_INFORMATION GIVEN_:
□ □ □
-- ==== Sys2Proof/Machine/Control.lean ====
section
/-! DEFINITION. The control and time instructions (R180 to R192) and the emissions of CNT and REPEAT. -/

namespace Sys2Proof.Machine

/-- R181: consumes its L token and sends nothing. -/
def execNop (h : Hd) (x : SysX) (s : State) : Result := fire (.nop h x) (fun c s => c.send [] s) s

/-- Changes of count for every token a tile holds, and how many they are. -/
def discardAll (a : AT) : List Post :=
  a.pos.flatMap (fun e => e.2.flatMap (fun k => postAt a e.1 k.time (-1))) ++
  a.chan.flatMap (fun e => e.2.flatMap (fun k => postAt a (chanEdge e.1) k.time (-1)))

/-- Changes of count of a tile's capabilities, released (R190). -/
def releaseCaps (a : AT) : List Post :=
  match a.res with
  | none => []
  | some h => a.caps.map (fun c => ⟨h, c.loc, c.time, -(c.count : Int)⟩)

/-- A slot of a finished tile generates nothing, holds nothing and waits for nothing (R191, R341). -/
def Slot.finished (x : Slot) : Slot := { x with gen := none, index := 0, tokIdx := 0, hold := none, wait := none }

/-- The registrations of a finished tile end: its L positions hold no token (R341). -/
def dropTileWaiters (k : Nat) (s : State) : State :=
  { s with trackers := s.trackers.map (fun e => (e.1,
      { e.2 with waiters := e.2.waiters.filter (fun w => w.tile != k), regq := e.2.regq.filter (fun w => w.tile != k) })) }

/-- A node's configuration whose rows can no longer all fire is over (R191); one whose rows have fired completes. -/
def AT.endCfg (a : AT) : AT × List Post := match a.node.cfg with
  | some g =>
    if g.used < g.m then ({ a with node := { a.node with cfg := none } }, postAt a (posEdge g.slot .l) g.time (-1)) else (a, [])
  | none => (a, [])

/-- R191: finishes the tile. The L token is consumed by the firing; every other token of the tile is discarded. -/
def execExit (h : Hd) (x : SysX) (s : State) : Result :=
  fire (.exit h x) (fun c s =>
    let (a, own) := consume (s.at c.key) c.slot c.time [.l]
    let gone := discardAll a
    let n := a.tokensHeld
    let (a, cfg) := a.endCfg
    .fired [] [] (own ++ gone ++ releaseCaps a ++ cfg)
      ((dropTileWaiters c.key s).setAt c.key { (a.addExd n) with
        pos := [], chan := [], newIn := [], caps := [], exited := true, slots := a.slots.map (fun e => (e.1, e.2.finished)) })) s

/-- R181: the L token with TYPE SH. -/
def execMov (h : Hd) (s : State) : Result :=
  fire (.mov h) (fun c s => c.send (both h (fun t => { c.l.to t with type := h.sh })) s) s

/-- R182: the immediate, repeated to fill 8 bytes. -/
def execConst (h : Hd) (imm : BitVec 30) (s : State) : Result :=
  fire (.const h imm) (fun c s =>
    c.send (both h (dataOut h.sh c.time (fillWith h.sh.width (immElem h.sh imm) 8))) s) s

/-- R182: bits [29:0] from L, [59:30] from IMM, [63:60] from MD. -/
def execConsth (h : Hd) (imm : BitVec 30) (s : State) : Result :=
  fire (.consth h imm) (fun c s =>
    let v := natAt c.l.data 0 8 % 2 ^ 30 + imm.toNat * 2 ^ 30 + h.md.toNat * 2 ^ 60
    c.send (both h (dataOut h.sh c.time (leBytes 8 v))) s) s

/-- R181: the L token to T0 to T4. -/
def execFan (h : Hd) (x : T3X) (s : State) : Result :=
  fire (.fan h x) (fun c s => c.send ((targetsOf (.fan h x)).map c.l.to) s) s

/-- R181: consumes its L token. -/
def execSink (h : Hd) (s : State) : Result := fire (.sink h) (fun c s => c.send [] s) s

/-- R183: L to T0 when P is true, to T1 when false. -/
def execRoute (h : Hd) (s : State) : Result :=
  fire (.route h) (fun c s => c.send [c.l.to (if isTrue c.p then h.t0 else h.t1)] s) s

/-- Whether deterministic mode lets MERGE take the head token of time t from one side (R375). -/
def mergeDet (c : Ctx) (s : State) (side : Pos) : Bool :=
  let other : Pos := if side = .l then .r else .l
  let toks := c.a.posNow c.slot other
  let waiting := ((c.a.head c.slot other c.time).map Token.isMarker).getD false
  let times := (toks.filter (fun k => !(waiting && k.time == c.time))).map (fun k => k.time.toNat)
  match minNat? times with
  | some m => if m > c.time.toNat || (side == .l && m == c.time.toNat) then true else byProbe other
  | none => if waiting then true else byProbe other
where
  /-- The other side's implicit probe passes t. -/
  byProbe (other : Pos) : Bool :=
    let place := Loc.pos (relX c.r c.key) (relY c.r c.key) (keyT c.key) c.slot other.num
    match c.r.desc.probes.find? (fun p => c.r.desc.locs[p.loc]? == some place) with
    | none => false
    | some p => passes (frontierOf s c.key c.h p.num) c.time.toNat

/-- R184: data of time t from L, else from R; a marker waits until the other side's marker of time t heads. -/
def execMerge (h : Hd) (s : State) : Result :=
  fireOwn (.merge h) (fun c s =>
    let l := c.a.head c.slot .l c.time
    let r := c.a.head c.slot .r c.time
    let take (q : Pos) (k : Token) : FireRes :=
      if c.a.active.det && !mergeDet c s q then .idle else .fired [q] (both h k.to) [] s
    match l, r with
    | some kl, some kr =>
      if !kl.isMarker then take .l kl
      else if !kr.isMarker then take .r kr
      else .fired [.l, .r] (both h (markerOut (max kl.rank kr.rank) c.time)) [] s
    | some kl, none => if kl.isMarker then .idle else take .l kl
    | none, some kr => if kr.isMarker then .idle else take .r kr
    | none, none => .idle) s

/-- R183: L when P is true, else R. -/
def execSelect (h : Hd) (s : State) : Result :=
  fire (.select h) (fun c s => c.send (both h (if isTrue c.p then c.l else c.rt).to) s) s

/-- R183: L to T0 and P to T1. -/
def execGate (h : Hd) (s : State) : Result := fire (.gate h) (fun c s => c.send [c.l.to h.t0, c.p.to h.t1] s) s
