-- ==== Sys2Proof/Machine/Parse.lean ====
section
/-! DEFINITION. The syntax engines: streams and bindings (R277 to R284, R296 to R298), and the delivery of load
results. What the standards decode from a bitstream is the opaque parse of Config (log 7). -/

namespace Sys2Proof.Machine

/-! ### Opening a stream (R297) -/

/-- The allocations in which a syntax binding may deliver: those of A of the tile its record names; where its record names no tile other than
the first, those of the scratchpad too (R65, R277). -/
def ringPlaces (d : Desc) (b : Bind) : List Alloc :=
  d.allocs.filter (fun a => (a.buf == 1 && a.qx == b.qx && a.qy == b.qy && a.t == b.tile)
    || (a.buf == 3 && b.qx == 0 && b.qy == 0 && b.tile == 0))

/-- The allocation of a syntax binding: a free choice among those that it may be, as no section that the loader may read ties a name to
an allocation (R85, log 22). -/
def ringAlloc (r : Res) (bind : Nat) : Option Alloc :=
  match r.desc.binds[bind]? with
  | some b =>
    let l := ringPlaces r.desc b
    (l[Config.allocOf b.dest % l.length]?).map (fun a => { a with name := b.dest })
  | none => none

/-- The failing word of a VOPEN (R297). -/
def vopenBad (r : Res) (m : Msg) : Option Nat :=
  let w (i : Nat) : Nat := (m.body.getD i 0).toNat
  let d := vdesc m
  if m.past then some m.body.length
  else match r.desc.binds[d.bind]? with
    | none => some 0
    | some b =>
      if b.kind ≠ 2 || d.codec = 0 || d.codec = 3 || (b.codec ≠ 3 && b.codec ≠ d.codec) || d.rsz = 3 || decide (d.pln ≥ 2)
          || bits (w 0) 0 44 ≠ 0 then some 0
      else if bits (w 2) 32 32 ≠ 0 || d.ring % 256 ≠ 0 then some 2
      else if d.len = 0 || decide (d.len > 2 ^ 40) then some 3
      else if d.crop && (d.cw = 0 || d.ch = 0) then some 4
      else if bits (w 5) 32 16 ≠ 0 || d.slots = 0 || d.slotsz = 0 || d.slotsz % 256 ≠ 0 then some 5
      else if bits (w 6) 32 32 ≠ 0 then some 6
      else if w 7 ≠ 0 then some 7
      else match ringAlloc r d.bind with
        | none => some 0
        | some a => if d.ring + d.slots * d.slotsz > a.size then some 2 else none

/-! ### Streams -/

def State.syn (s : State) (k : Nat) : Syn := getD {} k s.syns
def State.setSyn (s : State) (k : Nat) (y : Syn) : State := { s with syns := put k y s.syns }
def State.setStream (s : State) (k sig : Nat) (v : VStream) : State :=
  let y := s.syn k
  s.setSyn k { y with streams := put sig v y.streams }

/-- MT whose SPORT the deliveries of a binding carry, and where its messages are held: the quad of the ring's tile. -/
def synMt (r : Res) (bind : Nat) : Nat := match r.desc.binds[bind]? with
  | some b => resTile r b.qx b.qy 3
  | none => resTile r 0 0 3

/-- A change at a binding's location (R284). -/
def synPost (r : Res) (bind : Nat) (m : Msg) (n : Int) : List Post := enginePost r (.syn bind) m n

/-- Bytes of the bitstream read. -/
def VStream.consumed (v : VStream) : Nat := v.off + v.got.length

/-- Address of the next read. -/
def readAddr (v : VStream) : Nat := ((vdesc v.msg).va + v.consumed) % 2 ^ 64

/-- Address of a read that held at a freeze. -/
def laterAddr (s : State) (v : VStream) : Option Nat :=
  ((v.later.bind (fun id => get? id s.reqs)).bind (fun q => q.elts.head?)).map (·.addr)

/-- Bytes of the next read: up to the next 64-byte boundary, the bitstream's end, and the read that held at a freeze. -/
def nextRead (s : State) (v : VStream) : Nat :=
  let a := readAddr v
  let n := min (64 - a % 64) ((vdesc v.msg).len - v.consumed)
  match laterAddr s v with
  | some b => if a < b then min n (b - a) else n
  | none => n

/-- Issue a stream's next read (R282), or take up the one that held at a freeze. -/
def readMore (h bind sig : Nat) (v : VStream) (s : State) : State :=
  let k := synKey h bind
  if laterAddr s v = some (readAddr v) then s.setStream k sig { v with read := v.later, later := none }
  else
    let e : Elt := { space := .virt, addr := readAddr v, n := nextRead s v }
    let (id, s) := s.newReq { h := h, org := .syn h bind sig, op := .load, time := v.msg.time, elts := [e], bc := v.msg.bc }
    s.setStream k sig { v with read := some id }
□ □ □
Everything in the material above from the line that has "tile other than" through the line that has "def ringPlaces (d" must be duplicated exactly, with no other lines given.

_SOLVED EXERCISE_:
/-- The allocations in which a syntax binding may deliver: those of A of the tile its record names; where its record names no tile other than
the first, those of the scratchpad too (R65, R277). -/
def ringPlaces (d : Desc) (b : Bind) : List Alloc :=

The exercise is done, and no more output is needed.